From the data, copy out every line in which the word "EccHit" appears.

Data for this task Start Marker

theorem execDsearch_sound {s : State} (n : Fin 48) (o : Opnd) (ecc : List EccHit) (h : orig.Sound s) :
    Keeps orig (execDsearch n o ecc s) := by
  unfold execDsearch
  repeat' first
    | intro _
    | with_reducible first
      | assumption | apply ifUp_sound | apply ifOn_sound | apply next_sound | apply sound_ite | apply State.inBundle_sound
      | apply State.issue_sound | apply State.onPress_sound | apply State.spoil_sound | apply State.spoiled_sound
      | apply State.onPress_sound | apply sound_foldl
    | simp only [sound_mk, parts_sound] | split | simp only [Effect.Sound, onRegs, onPair] | simp only [ThreadEffect.Sound]
    | exact trivial | dsimp only

theorem execFetchk_sound {s : State} (n : Fin 48) (o : Opnd) (ecc : List EccHit) (h : orig.Sound s) :
    Keeps orig (execFetchk n o ecc s) := by
  unfold execFetchk
  repeat' first
    | intro _
    | with_reducible first
      | assumption | apply ifUp_sound | apply ifOn_sound | apply next_sound | apply sound_ite | apply State.inBundle_sound
      | apply State.issue_sound | apply State.onPress_sound | apply State.spoil_sound | apply State.spoiled_sound
      | apply State.onPress_sound | apply sound_foldl
    | simp only [sound_mk, parts_sound] | split | simp only [Effect.Sound, onRegs, onPair] | simp only [ThreadEffect.Sound]
    | exact trivial | dsimp only

theorem execWblend_sound {s : State} (n : Fin 48) (o : Opnd) (h : orig.Sound s) :
    Keeps orig (execWblend n o s) := by
  unfold execWblend
  repeat' first
    | intro _
    | with_reducible first
      | assumption | apply ifUp_sound | apply ifOn_sound | apply next_sound | apply sound_ite | apply State.issue_sound
      | apply onPair_sound | apply State.onPress_sound | apply sound_foldl
    | simp only [sound_mk, parts_sound] | split | simp only [Effect.Sound, onRegs, onPair] | simp only [ThreadEffect.Sound]
    | exact trivial | dsimp only

theorem execComp_sound {s : State} (n : Fin 48) (o : Opnd) (h : orig.Sound s) :
    Keeps orig (execComp n o s) := by
  unfold execComp
  repeat' first
    | intro _
    | with_reducible first
      | assumption | apply ifUp_sound | apply ifOn_sound | apply next_sound | apply sound_ite | apply State.issue_sound
      | apply onPair_sound | apply State.onPress_sound | apply sound_foldl
    | simp only [sound_mk, parts_sound] | split | simp only [Effect.Sound, onRegs, onPair] | simp only [ThreadEffect.Sound]
    | exact trivial | dsimp only

theorem execLut_sound {s : State} (n : Fin 48) (o : Opnd) (h : orig.Sound s) :
    Keeps orig (execLut n o s) := by
  unfold execLut
  repeat' first
    | intro _
    | with_reducible first
      | assumption | apply ifUp_sound | apply ifOn_sound | apply next_sound | apply sound_ite | apply State.issue_sound
      | apply onPair_sound | apply State.onPress_sound | apply sound_foldl
    | simp only [sound_mk, parts_sound] | split | simp only [Effect.Sound, onRegs, onPair] | simp only [ThreadEffect.Sound]
    | exact trivial | dsimp only

theorem State.emitLane_sound {s : State} (b : Bundle) (k : Fin 16) (c : Rgba) (hk : orig.Sound s) :
    orig.Sound (s.emitLane b k c) := by
  unfold State.emitLane
  repeat' first
    | intro _
    | with_reducible first
      | assumption | apply sound_ite | apply setSlotEntry_sound
    | simp only [sound_mk, parts_sound]

theorem execEmit_sound {s : State} (n : Fin 48) (o : Opnd) (h : orig.Sound s) :
    Keeps orig (execEmit n o s) := by
  unfold execEmit
  repeat' first
    | intro _
    | with_reducible first
      | assumption | apply ifUp_sound | apply ifOn_sound | apply next_sound | apply sound_ite | apply State.countOps_sound
      | apply State.emitLane_sound | apply State.inBundle_sound | apply State.issue_sound | apply State.onPress_sound
      | apply State.onPress_sound | apply sound_foldl
    | simp only [sound_mk, parts_sound] | split | simp only [Effect.Sound, onRegs, onPair] | simp only [ThreadEffect.Sound]
    | exact trivial | dsimp only

end Sys2Proof.Machine
end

Data for this task End Marker

> _Answer box_:
theorem execDsearch_sound {s : State} (n : Fin 48) (o : Opnd) (ecc : List EccHit) (h : orig.Sound s) :
theorem execFetchk_sound {s : State} (n : Fin 48) (o : Opnd) (ecc : List EccHit) (h : orig.Sound s) :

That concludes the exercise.